Task requirements: Please reproduce the line containing "simp only [List.length_cons] at out" and every line after it in the records below, exactly and with nothing else.

(Items from a dataset)
-=-=-

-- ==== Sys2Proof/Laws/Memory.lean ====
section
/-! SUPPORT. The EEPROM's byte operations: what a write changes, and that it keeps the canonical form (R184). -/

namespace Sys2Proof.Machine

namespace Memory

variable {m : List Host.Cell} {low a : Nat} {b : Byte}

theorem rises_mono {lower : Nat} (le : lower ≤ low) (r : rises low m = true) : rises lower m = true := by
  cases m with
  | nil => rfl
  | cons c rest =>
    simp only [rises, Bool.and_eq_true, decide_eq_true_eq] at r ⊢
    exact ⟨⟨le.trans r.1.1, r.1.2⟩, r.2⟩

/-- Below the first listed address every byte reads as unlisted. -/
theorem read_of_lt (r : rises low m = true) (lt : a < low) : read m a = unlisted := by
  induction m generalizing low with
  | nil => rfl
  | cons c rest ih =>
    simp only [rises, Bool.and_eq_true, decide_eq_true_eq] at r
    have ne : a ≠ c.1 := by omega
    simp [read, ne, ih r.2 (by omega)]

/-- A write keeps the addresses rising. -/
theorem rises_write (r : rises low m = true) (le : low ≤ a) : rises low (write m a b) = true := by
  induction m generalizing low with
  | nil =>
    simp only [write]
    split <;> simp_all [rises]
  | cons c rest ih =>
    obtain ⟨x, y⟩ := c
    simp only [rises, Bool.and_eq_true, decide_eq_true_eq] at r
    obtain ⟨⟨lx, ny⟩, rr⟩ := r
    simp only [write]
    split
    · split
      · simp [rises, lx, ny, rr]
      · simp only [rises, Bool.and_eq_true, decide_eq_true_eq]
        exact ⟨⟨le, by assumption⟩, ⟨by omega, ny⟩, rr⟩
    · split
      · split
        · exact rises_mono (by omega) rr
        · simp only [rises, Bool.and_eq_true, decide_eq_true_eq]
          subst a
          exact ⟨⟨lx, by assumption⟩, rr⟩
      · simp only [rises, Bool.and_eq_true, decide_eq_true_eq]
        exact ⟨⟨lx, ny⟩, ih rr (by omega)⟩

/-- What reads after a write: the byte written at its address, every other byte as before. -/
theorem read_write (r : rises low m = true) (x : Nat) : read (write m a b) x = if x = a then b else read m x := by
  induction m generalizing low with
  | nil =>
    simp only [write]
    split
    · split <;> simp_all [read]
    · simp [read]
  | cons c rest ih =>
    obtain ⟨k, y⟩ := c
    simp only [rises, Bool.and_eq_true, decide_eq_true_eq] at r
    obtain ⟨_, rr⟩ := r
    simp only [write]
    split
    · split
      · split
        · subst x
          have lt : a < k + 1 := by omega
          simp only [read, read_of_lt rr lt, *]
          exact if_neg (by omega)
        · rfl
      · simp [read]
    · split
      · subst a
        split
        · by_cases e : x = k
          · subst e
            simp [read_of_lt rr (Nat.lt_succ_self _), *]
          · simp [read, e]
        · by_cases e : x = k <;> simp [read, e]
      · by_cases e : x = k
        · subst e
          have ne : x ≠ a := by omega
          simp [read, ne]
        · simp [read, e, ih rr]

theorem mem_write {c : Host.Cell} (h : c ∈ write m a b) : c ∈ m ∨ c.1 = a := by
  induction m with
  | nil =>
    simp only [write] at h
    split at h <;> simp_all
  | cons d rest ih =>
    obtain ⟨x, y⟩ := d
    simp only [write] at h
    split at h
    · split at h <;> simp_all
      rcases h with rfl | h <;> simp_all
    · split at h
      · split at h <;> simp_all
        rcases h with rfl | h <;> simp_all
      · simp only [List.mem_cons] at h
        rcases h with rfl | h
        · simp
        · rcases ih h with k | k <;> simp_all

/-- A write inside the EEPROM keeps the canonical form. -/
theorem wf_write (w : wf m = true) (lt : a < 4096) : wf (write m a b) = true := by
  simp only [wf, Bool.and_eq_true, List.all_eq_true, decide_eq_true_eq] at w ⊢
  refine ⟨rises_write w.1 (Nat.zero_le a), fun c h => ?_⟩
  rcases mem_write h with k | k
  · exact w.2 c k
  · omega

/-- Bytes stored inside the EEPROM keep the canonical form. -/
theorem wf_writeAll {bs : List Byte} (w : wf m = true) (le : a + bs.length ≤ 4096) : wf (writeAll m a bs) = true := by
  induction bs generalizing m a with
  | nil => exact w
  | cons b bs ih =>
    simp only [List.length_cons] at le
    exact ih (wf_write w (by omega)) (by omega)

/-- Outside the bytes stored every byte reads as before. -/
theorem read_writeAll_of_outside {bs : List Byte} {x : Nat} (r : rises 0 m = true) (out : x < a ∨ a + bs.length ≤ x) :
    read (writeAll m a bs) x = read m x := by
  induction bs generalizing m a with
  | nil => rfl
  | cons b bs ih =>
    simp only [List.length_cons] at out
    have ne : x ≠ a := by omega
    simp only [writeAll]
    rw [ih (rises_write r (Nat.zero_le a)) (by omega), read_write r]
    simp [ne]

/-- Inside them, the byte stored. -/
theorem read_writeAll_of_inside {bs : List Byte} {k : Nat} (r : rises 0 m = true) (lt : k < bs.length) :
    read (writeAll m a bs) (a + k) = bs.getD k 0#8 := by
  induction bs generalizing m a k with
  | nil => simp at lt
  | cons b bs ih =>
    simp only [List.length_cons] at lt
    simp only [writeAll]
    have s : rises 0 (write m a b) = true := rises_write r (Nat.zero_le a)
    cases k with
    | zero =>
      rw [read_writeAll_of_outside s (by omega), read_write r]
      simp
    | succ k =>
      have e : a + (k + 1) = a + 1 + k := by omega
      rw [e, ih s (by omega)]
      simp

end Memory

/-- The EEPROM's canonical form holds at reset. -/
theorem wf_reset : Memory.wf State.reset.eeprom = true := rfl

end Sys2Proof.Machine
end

-=-=-

Response to the task:
    simp only [List.length_cons] at out
    have ne : x ≠ a := by omega
    simp only [writeAll]
    rw [ih (rises_write r (Nat.zero_le a)) (by omega), read_write r]
    simp [ne]

/-- Inside them, the byte stored. -/
theorem read_writeAll_of_inside {bs : List Byte} {k : Nat} (r : rises 0 m = true) (lt : k < bs.length) :
    read (writeAll m a bs) (a + k) = bs.getD k 0#8 := by
  induction bs generalizing m a k with
  | nil => simp at lt
  | cons b bs ih =>
    simp only [List.length_cons] at lt
    simp only [writeAll]
    have s : rises 0 (write m a b) = true := rises_write r (Nat.zero_le a)
    cases k with
    | zero =>
      rw [read_writeAll_of_outside s (by omega), read_write r]
      simp
    | succ k =>
      have e : a + (k + 1) = a + 1 + k := by omega
      rw [e, ih s (by omega)]
      simp

end Memory

/-- The EEPROM's canonical form holds at reset. -/
theorem wf_reset : Memory.wf State.reset.eeprom = true := rfl

end Sys2Proof.Machine
end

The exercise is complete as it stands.